-------- INPUT DATA --------

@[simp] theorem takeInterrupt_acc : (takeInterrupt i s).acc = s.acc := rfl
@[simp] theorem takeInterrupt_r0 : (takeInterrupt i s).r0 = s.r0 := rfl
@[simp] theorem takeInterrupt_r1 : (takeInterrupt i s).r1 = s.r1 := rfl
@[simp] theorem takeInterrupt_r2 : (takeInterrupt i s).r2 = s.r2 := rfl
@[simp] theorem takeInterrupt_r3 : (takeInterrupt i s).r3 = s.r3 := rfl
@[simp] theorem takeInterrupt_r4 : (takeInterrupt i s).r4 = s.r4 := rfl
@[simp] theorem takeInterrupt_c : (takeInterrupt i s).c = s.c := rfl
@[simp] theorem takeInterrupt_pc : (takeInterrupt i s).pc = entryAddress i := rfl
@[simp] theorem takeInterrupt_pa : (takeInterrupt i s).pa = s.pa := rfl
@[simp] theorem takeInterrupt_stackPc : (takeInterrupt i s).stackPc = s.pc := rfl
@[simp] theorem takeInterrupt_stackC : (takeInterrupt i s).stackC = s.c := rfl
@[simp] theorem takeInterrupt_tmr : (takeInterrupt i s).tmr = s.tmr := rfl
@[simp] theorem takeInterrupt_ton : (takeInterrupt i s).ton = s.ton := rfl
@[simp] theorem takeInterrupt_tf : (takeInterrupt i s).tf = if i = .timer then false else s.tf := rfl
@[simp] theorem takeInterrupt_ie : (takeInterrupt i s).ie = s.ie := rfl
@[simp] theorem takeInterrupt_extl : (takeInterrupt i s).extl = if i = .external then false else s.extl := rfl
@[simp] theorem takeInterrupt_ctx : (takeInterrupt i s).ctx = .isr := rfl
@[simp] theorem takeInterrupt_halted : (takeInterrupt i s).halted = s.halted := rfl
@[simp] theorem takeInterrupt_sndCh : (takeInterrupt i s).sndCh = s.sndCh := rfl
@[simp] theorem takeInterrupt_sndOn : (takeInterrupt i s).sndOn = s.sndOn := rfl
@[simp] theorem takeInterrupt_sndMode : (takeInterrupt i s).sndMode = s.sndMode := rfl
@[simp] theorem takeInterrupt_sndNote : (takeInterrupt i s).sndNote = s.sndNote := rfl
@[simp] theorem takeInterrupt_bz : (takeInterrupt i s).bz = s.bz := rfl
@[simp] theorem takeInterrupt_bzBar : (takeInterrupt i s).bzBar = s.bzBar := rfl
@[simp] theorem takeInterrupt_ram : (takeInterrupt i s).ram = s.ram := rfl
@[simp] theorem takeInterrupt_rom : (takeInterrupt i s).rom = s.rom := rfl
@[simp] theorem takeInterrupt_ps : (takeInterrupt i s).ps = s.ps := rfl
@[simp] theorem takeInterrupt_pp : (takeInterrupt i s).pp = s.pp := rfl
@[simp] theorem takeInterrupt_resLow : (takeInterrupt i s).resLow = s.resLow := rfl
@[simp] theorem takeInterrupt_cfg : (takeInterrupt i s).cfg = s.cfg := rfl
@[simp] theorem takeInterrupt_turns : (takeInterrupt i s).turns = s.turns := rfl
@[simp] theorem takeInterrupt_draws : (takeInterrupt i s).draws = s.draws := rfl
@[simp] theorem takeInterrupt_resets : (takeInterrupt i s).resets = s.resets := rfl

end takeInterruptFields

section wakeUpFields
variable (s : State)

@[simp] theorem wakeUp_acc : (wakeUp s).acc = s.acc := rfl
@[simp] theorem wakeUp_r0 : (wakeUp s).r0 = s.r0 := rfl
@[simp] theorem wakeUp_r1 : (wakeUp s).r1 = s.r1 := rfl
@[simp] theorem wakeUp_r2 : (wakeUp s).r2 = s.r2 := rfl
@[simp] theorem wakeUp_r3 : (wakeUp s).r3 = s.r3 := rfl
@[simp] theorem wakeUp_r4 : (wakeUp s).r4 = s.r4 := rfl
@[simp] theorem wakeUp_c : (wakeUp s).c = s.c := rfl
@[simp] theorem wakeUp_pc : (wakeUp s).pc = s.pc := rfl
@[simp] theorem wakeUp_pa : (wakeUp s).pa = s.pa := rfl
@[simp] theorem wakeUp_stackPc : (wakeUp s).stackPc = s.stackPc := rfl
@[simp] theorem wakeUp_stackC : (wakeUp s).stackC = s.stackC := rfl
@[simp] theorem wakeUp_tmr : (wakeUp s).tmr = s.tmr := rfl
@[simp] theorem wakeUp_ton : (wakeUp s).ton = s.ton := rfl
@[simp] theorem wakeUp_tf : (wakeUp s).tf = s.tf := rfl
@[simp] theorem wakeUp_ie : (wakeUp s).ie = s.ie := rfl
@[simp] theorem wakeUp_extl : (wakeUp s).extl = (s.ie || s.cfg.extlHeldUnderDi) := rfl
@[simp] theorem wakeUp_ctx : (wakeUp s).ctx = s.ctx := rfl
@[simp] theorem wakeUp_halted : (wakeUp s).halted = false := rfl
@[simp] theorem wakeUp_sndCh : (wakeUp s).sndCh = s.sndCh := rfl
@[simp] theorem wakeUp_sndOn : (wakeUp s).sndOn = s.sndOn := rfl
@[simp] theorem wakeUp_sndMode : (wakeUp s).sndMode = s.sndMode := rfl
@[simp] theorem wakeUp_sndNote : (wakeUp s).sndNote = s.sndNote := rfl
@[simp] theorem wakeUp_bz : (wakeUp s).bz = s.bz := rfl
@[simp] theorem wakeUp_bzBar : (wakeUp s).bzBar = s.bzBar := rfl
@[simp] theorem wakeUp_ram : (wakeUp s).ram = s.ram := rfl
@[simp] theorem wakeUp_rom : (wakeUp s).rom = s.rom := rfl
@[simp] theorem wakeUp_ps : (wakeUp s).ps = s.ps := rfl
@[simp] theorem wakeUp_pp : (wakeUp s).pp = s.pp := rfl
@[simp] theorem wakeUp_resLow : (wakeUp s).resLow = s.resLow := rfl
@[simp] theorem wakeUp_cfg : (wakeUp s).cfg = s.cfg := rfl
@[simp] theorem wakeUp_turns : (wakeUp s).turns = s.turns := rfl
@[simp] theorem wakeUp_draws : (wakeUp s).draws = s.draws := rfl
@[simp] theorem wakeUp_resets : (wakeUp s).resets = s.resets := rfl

--------
-------- INPUT DATA --------

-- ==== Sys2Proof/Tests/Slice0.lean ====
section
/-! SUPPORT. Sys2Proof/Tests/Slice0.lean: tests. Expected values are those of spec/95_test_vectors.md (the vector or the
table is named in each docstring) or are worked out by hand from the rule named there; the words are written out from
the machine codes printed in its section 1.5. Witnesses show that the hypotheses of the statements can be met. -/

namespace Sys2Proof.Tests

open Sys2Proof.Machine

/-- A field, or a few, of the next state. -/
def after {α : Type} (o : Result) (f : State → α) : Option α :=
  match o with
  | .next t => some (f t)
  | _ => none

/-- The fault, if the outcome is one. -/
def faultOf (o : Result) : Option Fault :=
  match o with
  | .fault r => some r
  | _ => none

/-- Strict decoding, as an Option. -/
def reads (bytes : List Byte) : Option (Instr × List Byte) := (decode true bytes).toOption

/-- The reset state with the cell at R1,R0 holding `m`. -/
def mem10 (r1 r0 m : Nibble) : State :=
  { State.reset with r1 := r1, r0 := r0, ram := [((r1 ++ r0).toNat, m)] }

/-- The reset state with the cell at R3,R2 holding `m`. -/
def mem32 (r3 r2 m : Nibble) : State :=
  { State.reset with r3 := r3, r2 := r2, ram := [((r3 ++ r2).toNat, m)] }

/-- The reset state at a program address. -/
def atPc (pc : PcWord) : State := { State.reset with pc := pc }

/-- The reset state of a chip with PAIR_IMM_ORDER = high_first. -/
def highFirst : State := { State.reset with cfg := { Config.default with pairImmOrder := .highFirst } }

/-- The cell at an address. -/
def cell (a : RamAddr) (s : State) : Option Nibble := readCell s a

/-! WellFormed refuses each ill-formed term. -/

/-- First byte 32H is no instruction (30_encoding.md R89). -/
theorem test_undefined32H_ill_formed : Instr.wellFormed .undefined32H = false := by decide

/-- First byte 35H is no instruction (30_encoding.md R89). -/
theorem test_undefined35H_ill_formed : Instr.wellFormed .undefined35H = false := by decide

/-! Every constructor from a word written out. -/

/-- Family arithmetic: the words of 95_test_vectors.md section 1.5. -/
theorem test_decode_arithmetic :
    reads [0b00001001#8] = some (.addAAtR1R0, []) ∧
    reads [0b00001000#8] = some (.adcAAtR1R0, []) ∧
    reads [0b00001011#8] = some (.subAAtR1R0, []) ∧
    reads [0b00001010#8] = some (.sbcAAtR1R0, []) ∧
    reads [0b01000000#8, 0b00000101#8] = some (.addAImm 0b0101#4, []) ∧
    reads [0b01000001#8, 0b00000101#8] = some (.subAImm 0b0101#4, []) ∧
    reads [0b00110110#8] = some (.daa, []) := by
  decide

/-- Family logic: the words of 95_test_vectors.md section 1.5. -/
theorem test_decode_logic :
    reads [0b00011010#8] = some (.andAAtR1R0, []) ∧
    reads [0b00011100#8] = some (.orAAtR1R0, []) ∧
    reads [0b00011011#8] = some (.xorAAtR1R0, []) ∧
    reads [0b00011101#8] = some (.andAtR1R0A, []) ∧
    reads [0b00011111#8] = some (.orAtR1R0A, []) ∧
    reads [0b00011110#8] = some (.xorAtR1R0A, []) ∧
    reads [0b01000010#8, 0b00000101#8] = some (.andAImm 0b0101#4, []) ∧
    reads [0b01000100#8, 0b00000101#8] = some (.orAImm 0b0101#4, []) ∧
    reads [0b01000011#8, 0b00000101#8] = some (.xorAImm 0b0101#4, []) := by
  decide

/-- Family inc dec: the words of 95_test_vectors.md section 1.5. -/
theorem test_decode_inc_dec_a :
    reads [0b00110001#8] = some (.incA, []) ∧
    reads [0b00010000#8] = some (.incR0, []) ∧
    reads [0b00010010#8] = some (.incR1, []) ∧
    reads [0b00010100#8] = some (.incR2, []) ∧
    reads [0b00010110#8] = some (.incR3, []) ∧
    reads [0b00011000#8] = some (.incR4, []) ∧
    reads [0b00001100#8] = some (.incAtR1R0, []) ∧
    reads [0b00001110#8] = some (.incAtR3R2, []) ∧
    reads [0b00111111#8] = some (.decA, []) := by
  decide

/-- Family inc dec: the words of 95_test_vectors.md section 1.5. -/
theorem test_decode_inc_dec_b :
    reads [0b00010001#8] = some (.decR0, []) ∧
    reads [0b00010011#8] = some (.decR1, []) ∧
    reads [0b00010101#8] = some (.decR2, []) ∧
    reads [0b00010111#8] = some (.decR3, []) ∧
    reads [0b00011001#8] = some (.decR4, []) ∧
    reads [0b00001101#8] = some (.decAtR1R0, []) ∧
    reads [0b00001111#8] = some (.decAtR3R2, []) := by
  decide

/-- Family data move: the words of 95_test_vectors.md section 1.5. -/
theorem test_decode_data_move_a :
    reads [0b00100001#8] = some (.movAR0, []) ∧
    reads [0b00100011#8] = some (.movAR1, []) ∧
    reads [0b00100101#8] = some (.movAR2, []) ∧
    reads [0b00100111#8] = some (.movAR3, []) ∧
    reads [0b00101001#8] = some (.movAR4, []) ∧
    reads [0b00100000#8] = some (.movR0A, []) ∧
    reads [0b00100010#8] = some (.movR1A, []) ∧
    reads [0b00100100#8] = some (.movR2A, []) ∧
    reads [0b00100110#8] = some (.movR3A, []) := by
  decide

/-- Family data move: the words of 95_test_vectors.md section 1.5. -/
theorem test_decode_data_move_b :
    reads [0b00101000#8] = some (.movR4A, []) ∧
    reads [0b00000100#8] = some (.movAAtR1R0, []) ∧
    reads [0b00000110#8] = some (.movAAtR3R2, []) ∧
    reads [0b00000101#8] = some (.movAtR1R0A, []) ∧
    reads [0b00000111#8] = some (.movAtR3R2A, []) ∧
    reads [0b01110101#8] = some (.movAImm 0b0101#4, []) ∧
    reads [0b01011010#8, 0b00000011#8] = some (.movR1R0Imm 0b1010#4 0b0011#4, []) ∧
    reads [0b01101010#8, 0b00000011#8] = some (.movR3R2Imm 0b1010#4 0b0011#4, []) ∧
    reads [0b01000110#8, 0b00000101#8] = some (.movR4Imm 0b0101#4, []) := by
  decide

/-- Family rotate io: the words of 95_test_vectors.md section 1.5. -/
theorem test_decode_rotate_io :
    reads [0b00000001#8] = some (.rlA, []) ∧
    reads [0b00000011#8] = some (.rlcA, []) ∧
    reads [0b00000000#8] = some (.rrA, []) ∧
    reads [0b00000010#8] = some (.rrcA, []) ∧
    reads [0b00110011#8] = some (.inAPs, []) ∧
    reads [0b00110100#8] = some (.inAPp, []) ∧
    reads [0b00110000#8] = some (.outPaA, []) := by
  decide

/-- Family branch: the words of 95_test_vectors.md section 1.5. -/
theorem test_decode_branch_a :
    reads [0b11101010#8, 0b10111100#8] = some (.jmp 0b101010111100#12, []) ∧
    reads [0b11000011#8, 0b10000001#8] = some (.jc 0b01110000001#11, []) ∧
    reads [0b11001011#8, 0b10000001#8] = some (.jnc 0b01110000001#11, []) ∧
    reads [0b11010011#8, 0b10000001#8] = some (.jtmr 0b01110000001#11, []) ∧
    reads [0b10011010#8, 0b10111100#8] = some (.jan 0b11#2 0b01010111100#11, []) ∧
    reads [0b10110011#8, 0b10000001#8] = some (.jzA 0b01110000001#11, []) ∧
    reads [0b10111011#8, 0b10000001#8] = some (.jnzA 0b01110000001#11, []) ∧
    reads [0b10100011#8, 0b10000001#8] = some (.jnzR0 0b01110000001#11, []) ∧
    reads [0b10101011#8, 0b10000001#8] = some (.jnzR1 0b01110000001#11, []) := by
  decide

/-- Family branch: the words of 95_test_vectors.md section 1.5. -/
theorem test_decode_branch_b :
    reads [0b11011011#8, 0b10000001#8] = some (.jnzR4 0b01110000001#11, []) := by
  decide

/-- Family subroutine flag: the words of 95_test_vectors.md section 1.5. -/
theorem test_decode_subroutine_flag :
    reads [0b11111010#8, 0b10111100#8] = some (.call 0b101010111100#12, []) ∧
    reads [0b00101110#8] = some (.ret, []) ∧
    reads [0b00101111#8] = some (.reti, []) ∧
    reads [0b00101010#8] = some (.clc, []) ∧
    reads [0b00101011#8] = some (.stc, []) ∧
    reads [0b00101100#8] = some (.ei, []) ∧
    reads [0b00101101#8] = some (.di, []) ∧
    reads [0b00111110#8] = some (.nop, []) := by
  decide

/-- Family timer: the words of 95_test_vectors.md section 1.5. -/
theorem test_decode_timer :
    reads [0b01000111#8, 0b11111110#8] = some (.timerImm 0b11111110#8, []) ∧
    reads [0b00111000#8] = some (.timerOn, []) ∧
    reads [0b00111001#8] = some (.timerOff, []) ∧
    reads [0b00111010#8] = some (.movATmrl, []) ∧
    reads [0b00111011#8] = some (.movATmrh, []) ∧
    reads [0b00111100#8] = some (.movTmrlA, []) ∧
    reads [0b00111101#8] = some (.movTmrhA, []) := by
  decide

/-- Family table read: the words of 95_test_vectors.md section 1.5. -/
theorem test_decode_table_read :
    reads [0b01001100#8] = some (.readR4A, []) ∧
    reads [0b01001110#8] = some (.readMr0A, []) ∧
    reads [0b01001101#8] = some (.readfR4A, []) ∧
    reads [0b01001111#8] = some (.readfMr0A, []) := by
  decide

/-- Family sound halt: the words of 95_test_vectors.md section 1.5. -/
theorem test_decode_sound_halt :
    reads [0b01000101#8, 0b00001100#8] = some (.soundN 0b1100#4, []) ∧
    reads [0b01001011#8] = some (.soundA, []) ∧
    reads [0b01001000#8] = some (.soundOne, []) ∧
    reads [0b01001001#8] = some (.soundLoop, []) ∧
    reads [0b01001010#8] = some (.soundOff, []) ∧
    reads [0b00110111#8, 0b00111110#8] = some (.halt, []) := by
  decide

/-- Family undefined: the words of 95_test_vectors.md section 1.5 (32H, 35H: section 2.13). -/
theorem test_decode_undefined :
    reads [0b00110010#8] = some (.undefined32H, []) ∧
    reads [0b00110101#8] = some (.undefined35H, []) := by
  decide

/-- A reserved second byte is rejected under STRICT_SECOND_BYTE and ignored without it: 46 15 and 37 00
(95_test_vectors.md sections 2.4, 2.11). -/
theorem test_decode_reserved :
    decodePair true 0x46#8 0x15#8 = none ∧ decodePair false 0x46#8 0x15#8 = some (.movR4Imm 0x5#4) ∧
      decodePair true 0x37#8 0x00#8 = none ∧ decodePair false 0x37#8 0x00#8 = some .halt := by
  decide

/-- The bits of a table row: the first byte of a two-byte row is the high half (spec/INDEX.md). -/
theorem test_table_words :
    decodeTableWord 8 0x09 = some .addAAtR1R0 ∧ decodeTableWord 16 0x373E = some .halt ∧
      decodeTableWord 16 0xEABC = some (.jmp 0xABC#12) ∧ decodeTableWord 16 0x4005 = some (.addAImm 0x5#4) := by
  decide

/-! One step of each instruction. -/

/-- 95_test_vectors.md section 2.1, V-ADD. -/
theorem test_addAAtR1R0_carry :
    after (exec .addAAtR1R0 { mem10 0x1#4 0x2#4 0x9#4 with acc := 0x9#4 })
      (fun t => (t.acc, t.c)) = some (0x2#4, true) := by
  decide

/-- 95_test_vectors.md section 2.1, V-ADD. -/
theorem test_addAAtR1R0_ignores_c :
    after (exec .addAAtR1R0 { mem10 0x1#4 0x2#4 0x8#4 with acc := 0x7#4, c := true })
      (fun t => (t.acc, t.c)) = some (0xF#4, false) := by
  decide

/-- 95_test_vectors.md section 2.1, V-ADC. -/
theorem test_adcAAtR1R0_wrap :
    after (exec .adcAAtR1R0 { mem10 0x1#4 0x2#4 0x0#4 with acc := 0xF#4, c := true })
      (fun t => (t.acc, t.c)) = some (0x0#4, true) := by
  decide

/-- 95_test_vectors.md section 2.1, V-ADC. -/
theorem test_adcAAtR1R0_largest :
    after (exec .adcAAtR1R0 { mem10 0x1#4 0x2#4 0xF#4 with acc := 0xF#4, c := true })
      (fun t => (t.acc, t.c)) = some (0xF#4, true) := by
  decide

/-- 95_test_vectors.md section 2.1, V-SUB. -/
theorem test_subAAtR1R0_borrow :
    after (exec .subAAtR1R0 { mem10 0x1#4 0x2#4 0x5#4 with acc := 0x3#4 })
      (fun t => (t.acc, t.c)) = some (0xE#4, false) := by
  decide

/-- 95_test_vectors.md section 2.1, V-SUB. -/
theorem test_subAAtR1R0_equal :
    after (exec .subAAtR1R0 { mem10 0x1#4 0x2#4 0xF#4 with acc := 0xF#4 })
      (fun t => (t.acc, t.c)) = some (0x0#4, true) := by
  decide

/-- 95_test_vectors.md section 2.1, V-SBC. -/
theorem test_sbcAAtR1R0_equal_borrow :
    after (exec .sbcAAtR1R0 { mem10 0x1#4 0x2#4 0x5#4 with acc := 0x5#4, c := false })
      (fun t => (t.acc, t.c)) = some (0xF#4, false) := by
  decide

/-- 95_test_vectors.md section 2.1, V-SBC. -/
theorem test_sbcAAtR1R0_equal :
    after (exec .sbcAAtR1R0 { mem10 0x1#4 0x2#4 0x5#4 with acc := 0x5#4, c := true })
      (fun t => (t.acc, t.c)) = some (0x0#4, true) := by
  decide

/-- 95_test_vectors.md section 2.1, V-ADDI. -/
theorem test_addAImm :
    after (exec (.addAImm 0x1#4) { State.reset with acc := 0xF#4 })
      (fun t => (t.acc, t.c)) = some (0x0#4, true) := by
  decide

--------

Look above for the line holding "reads [0b00001010#8] = some" and the line holding "reads [0b00011111#8] = some". Retype both, and every line between them, word for word and nothing else.

    reads [0b00001010#8] = some (.sbcAAtR1R0, []) ∧
    reads [0b01000000#8, 0b00000101#8] = some (.addAImm 0b0101#4, []) ∧
    reads [0b01000001#8, 0b00000101#8] = some (.subAImm 0b0101#4, []) ∧
    reads [0b00110110#8] = some (.daa, []) := by
  decide

/-- Family logic: the words of 95_test_vectors.md section 1.5. -/
theorem test_decode_logic :
    reads [0b00011010#8] = some (.andAAtR1R0, []) ∧
    reads [0b00011100#8] = some (.orAAtR1R0, []) ∧
    reads [0b00011011#8] = some (.xorAAtR1R0, []) ∧
    reads [0b00011101#8] = some (.andAtR1R0A, []) ∧
    reads [0b00011111#8] = some (.orAtR1R0A, []) ∧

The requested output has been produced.